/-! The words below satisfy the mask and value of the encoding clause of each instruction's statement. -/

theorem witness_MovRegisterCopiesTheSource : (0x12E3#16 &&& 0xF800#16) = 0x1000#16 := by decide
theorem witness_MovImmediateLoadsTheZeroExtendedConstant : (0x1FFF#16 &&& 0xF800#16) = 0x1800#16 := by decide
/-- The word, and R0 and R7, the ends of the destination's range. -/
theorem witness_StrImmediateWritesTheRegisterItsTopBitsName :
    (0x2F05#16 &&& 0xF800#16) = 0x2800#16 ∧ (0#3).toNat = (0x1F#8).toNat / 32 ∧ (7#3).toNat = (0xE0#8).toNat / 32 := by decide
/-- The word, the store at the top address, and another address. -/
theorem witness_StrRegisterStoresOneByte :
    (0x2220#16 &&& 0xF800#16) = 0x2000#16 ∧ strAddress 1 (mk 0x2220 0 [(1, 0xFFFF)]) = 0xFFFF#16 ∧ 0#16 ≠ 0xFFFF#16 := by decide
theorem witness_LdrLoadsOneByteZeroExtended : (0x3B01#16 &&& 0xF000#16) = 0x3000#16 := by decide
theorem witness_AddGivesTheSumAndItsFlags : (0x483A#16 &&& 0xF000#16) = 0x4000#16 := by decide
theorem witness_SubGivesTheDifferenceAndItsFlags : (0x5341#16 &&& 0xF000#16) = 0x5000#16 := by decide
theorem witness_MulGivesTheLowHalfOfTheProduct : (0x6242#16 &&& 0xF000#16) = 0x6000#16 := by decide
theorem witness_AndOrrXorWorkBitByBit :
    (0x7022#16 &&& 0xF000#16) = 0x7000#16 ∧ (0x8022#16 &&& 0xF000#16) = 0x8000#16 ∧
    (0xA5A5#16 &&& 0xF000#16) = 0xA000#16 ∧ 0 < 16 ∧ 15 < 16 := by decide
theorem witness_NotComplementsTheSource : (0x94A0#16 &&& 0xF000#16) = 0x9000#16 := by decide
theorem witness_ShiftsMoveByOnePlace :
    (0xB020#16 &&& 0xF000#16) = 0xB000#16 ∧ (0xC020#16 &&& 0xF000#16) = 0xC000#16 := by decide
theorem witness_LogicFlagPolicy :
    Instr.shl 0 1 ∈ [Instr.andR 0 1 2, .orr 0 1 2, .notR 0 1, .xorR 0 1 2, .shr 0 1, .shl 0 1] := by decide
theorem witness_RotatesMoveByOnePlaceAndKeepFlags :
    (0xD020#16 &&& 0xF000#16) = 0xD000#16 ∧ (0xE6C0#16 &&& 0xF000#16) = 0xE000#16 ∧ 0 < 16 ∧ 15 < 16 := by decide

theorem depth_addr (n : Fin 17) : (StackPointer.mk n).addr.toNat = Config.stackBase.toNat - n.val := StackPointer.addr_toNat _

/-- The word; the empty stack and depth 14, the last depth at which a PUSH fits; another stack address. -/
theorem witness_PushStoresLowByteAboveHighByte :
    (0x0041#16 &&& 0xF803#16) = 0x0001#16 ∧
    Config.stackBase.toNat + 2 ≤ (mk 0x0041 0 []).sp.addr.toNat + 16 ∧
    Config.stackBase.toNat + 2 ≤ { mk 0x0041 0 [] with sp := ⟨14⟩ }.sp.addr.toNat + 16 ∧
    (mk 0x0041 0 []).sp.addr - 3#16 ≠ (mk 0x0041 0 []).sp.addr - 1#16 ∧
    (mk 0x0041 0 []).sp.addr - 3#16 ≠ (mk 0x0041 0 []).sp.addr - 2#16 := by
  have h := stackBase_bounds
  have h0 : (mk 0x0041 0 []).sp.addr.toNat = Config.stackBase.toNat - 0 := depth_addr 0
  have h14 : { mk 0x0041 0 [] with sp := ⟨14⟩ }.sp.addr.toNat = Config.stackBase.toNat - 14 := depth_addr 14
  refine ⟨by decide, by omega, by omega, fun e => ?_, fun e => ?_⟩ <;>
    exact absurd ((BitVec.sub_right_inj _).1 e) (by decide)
|---|
Would you set down, word for word, the lines from the opening of the entries above through the line with "destination's range. -/", both included, and no others?

/-! The words below satisfy the mask and value of the encoding clause of each instruction's statement. -/

theorem witness_MovRegisterCopiesTheSource : (0x12E3#16 &&& 0xF800#16) = 0x1000#16 := by decide
theorem witness_MovImmediateLoadsTheZeroExtendedConstant : (0x1FFF#16 &&& 0xF800#16) = 0x1800#16 := by decide
/-- The word, and R0 and R7, the ends of the destination's range. -/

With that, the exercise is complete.